**Work to complete**
From the entries below, return only the lines starting at the one that contains "def State.pktOf (s" and ending at the one that contains "def State.countOut (s", exactly as they stand.

Saved data entries

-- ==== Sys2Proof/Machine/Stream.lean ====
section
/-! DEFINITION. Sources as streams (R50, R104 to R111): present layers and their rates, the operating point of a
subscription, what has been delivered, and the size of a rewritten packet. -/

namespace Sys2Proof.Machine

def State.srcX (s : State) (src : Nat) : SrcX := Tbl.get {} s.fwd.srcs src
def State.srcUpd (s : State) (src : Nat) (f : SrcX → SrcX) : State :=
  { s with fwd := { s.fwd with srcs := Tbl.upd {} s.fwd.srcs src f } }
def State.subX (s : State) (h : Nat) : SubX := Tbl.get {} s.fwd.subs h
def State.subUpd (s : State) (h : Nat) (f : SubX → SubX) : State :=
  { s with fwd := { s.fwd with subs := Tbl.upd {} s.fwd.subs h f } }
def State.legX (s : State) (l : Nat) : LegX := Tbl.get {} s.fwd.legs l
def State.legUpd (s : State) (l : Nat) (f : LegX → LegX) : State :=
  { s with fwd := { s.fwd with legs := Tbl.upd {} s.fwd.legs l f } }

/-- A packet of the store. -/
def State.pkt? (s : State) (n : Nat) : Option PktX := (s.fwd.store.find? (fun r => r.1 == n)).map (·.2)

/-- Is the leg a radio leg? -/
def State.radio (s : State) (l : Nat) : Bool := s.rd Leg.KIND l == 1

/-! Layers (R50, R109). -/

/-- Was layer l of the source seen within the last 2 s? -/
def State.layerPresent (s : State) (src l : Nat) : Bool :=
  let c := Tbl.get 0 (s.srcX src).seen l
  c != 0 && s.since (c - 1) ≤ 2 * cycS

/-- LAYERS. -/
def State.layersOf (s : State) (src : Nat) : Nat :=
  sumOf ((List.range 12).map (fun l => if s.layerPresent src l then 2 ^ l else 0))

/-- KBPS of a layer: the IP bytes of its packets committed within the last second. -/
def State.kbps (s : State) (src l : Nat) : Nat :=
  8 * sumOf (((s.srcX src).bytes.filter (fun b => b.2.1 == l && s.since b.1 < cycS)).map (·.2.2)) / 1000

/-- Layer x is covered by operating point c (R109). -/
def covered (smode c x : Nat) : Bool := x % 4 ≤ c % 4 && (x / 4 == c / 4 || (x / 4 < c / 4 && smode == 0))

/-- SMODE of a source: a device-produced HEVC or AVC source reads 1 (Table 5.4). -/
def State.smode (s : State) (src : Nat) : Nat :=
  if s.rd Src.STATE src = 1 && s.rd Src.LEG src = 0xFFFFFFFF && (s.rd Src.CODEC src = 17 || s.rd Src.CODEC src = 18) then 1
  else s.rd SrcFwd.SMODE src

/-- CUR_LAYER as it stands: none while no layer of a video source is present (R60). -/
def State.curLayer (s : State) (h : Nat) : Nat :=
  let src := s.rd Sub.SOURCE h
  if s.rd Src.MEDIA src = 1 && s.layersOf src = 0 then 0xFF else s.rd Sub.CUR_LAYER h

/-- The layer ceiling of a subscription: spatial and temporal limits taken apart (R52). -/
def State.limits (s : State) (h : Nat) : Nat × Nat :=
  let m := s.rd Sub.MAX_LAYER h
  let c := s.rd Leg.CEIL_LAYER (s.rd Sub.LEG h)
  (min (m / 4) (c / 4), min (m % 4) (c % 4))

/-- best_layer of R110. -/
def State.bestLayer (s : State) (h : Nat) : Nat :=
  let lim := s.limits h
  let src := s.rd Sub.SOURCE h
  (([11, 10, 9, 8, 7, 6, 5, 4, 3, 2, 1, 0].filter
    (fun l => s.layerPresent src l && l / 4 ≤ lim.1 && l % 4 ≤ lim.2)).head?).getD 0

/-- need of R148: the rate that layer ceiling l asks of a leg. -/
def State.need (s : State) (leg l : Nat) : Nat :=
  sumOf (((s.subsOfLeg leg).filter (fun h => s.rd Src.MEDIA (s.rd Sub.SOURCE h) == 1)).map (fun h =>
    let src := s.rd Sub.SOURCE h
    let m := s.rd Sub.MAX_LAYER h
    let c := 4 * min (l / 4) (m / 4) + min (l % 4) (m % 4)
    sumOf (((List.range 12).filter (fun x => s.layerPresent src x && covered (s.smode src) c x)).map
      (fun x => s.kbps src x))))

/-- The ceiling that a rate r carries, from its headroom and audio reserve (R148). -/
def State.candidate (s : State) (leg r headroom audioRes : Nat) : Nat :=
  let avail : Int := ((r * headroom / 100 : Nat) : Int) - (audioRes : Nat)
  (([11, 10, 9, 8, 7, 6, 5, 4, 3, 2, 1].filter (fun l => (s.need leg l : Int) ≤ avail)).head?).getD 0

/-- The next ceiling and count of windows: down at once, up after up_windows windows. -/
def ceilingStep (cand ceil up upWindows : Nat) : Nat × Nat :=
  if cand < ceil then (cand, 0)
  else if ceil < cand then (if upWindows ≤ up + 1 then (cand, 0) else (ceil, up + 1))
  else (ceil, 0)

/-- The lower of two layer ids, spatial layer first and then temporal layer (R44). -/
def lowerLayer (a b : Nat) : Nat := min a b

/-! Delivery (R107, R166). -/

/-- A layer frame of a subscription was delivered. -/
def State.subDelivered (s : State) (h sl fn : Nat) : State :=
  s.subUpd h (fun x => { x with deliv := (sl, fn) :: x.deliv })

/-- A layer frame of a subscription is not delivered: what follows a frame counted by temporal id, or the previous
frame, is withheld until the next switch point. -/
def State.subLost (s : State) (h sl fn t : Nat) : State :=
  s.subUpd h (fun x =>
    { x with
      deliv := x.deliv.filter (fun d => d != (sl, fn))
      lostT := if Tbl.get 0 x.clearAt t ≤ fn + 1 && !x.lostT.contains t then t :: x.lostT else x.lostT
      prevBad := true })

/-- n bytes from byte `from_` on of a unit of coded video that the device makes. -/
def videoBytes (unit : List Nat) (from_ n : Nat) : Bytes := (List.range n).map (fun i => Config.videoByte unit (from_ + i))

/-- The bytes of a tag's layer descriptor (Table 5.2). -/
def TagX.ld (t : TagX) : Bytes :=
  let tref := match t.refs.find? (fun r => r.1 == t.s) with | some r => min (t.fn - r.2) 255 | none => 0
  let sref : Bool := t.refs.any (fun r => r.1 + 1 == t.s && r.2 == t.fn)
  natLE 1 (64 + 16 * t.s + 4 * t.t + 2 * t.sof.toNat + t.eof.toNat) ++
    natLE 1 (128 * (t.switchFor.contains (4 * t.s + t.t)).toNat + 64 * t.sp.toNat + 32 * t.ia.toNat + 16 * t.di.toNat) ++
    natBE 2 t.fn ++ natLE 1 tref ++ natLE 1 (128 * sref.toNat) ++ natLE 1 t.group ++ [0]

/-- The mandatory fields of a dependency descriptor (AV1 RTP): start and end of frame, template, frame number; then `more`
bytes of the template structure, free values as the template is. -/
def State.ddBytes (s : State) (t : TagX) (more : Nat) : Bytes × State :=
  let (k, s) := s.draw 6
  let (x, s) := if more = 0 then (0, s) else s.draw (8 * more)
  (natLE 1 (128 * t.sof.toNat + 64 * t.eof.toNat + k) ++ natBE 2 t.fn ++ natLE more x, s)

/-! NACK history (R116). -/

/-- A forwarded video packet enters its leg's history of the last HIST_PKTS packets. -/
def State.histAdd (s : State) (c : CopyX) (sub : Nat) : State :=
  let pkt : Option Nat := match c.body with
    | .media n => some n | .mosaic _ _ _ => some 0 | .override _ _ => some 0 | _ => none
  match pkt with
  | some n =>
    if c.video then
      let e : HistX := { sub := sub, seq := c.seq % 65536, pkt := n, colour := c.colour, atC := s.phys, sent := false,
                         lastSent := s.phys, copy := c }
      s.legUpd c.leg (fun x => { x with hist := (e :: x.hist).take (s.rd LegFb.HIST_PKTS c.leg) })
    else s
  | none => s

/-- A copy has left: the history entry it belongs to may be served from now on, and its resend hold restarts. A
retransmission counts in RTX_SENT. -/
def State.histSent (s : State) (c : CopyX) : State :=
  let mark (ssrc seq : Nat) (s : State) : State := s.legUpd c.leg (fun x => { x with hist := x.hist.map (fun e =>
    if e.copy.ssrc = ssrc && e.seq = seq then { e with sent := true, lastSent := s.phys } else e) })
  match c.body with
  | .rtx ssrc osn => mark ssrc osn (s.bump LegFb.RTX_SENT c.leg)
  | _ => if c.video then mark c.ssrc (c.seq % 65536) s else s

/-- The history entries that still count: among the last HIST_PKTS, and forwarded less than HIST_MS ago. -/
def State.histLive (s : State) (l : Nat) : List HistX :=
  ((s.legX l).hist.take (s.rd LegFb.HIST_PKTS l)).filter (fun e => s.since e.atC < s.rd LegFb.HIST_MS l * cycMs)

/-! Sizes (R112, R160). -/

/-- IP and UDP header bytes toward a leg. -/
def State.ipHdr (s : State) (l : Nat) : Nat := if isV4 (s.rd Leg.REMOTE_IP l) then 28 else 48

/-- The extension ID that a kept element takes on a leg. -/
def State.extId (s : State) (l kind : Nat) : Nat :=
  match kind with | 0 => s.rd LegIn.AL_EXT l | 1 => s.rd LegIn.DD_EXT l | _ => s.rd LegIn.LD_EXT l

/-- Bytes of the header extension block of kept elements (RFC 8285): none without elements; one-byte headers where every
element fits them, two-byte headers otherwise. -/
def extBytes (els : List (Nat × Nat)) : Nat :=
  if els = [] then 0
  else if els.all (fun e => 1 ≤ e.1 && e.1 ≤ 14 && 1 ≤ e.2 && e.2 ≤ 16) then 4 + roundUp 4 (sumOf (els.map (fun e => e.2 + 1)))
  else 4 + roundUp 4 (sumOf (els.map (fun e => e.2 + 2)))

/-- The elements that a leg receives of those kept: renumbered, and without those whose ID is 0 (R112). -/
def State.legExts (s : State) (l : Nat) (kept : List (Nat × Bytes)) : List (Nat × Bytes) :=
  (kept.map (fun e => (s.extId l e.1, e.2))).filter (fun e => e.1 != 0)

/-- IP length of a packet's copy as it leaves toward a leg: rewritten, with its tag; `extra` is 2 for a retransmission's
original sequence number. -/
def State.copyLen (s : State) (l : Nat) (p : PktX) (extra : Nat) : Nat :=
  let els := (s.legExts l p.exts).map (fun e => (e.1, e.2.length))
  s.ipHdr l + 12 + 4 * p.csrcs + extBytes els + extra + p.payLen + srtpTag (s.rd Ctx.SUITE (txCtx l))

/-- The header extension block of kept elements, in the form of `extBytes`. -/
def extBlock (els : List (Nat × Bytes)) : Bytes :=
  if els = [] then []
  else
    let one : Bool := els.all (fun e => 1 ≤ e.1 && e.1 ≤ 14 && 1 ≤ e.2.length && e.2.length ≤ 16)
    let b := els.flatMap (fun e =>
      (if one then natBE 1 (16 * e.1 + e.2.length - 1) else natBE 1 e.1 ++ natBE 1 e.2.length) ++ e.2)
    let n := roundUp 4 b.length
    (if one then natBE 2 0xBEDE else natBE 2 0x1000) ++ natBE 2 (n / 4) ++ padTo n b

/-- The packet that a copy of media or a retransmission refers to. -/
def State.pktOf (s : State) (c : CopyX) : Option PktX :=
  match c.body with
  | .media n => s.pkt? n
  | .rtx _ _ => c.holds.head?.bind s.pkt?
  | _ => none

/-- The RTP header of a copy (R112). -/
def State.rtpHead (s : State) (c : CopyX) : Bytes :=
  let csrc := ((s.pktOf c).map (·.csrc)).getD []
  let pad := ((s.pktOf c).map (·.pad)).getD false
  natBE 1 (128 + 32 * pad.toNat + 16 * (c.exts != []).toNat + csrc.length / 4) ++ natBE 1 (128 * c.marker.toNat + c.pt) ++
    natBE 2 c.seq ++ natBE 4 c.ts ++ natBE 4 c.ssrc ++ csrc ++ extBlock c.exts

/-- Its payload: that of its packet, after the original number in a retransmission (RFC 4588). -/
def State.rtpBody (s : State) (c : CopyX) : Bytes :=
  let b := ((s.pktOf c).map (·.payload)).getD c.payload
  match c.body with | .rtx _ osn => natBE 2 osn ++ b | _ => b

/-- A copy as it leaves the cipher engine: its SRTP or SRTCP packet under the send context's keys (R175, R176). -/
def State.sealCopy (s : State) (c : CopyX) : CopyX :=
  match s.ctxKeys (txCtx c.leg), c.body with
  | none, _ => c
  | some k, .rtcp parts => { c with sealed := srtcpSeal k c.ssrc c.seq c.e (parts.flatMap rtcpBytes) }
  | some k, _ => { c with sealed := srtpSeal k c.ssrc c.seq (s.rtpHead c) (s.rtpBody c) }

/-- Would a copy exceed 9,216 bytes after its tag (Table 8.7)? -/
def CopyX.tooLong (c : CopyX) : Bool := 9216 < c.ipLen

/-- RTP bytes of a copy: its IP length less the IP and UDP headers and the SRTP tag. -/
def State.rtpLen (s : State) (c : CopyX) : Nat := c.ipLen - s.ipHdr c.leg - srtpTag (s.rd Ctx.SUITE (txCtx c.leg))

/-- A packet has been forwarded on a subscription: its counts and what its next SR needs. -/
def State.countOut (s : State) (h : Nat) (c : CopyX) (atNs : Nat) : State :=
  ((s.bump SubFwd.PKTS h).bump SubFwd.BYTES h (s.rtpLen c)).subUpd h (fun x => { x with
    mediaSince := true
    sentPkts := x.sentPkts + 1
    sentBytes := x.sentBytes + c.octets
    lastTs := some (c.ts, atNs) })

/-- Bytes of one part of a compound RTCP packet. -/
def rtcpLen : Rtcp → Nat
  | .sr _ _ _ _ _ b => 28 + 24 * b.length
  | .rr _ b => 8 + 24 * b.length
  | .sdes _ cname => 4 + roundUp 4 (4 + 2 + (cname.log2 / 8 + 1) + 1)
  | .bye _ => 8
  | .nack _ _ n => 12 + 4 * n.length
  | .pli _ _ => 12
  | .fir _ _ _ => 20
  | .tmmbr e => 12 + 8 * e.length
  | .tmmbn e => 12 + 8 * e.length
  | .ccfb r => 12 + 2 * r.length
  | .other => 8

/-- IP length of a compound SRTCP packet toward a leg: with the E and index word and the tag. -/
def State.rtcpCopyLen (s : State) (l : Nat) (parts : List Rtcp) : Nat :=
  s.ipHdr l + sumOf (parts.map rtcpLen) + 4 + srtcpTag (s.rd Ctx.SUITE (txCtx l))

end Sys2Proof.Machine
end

**Exercise result**
def State.pktOf (s : State) (c : CopyX) : Option PktX :=
  match c.body with
  | .media n => s.pkt? n
  | .rtx _ _ => c.holds.head?.bind s.pkt?
  | _ => none

/-- The RTP header of a copy (R112). -/
def State.rtpHead (s : State) (c : CopyX) : Bytes :=
  let csrc := ((s.pktOf c).map (·.csrc)).getD []
  let pad := ((s.pktOf c).map (·.pad)).getD false
  natBE 1 (128 + 32 * pad.toNat + 16 * (c.exts != []).toNat + csrc.length / 4) ++ natBE 1 (128 * c.marker.toNat + c.pt) ++
    natBE 2 c.seq ++ natBE 4 c.ts ++ natBE 4 c.ssrc ++ csrc ++ extBlock c.exts

/-- Its payload: that of its packet, after the original number in a retransmission (RFC 4588). -/
def State.rtpBody (s : State) (c : CopyX) : Bytes :=
  let b := ((s.pktOf c).map (·.payload)).getD c.payload
  match c.body with | .rtx _ osn => natBE 2 osn ++ b | _ => b

/-- A copy as it leaves the cipher engine: its SRTP or SRTCP packet under the send context's keys (R175, R176). -/
def State.sealCopy (s : State) (c : CopyX) : CopyX :=
  match s.ctxKeys (txCtx c.leg), c.body with
  | none, _ => c
  | some k, .rtcp parts => { c with sealed := srtcpSeal k c.ssrc c.seq c.e (parts.flatMap rtcpBytes) }
  | some k, _ => { c with sealed := srtpSeal k c.ssrc c.seq (s.rtpHead c) (s.rtpBody c) }

/-- Would a copy exceed 9,216 bytes after its tag (Table 8.7)? -/
def CopyX.tooLong (c : CopyX) : Bool := 9216 < c.ipLen

/-- RTP bytes of a copy: its IP length less the IP and UDP headers and the SRTP tag. -/
def State.rtpLen (s : State) (c : CopyX) : Nat := c.ipLen - s.ipHdr c.leg - srtpTag (s.rd Ctx.SUITE (txCtx c.leg))

/-- A packet has been forwarded on a subscription: its counts and what its next SR needs. -/
def State.countOut (s : State) (h : Nat) (c : CopyX) (atNs : Nat) : State :=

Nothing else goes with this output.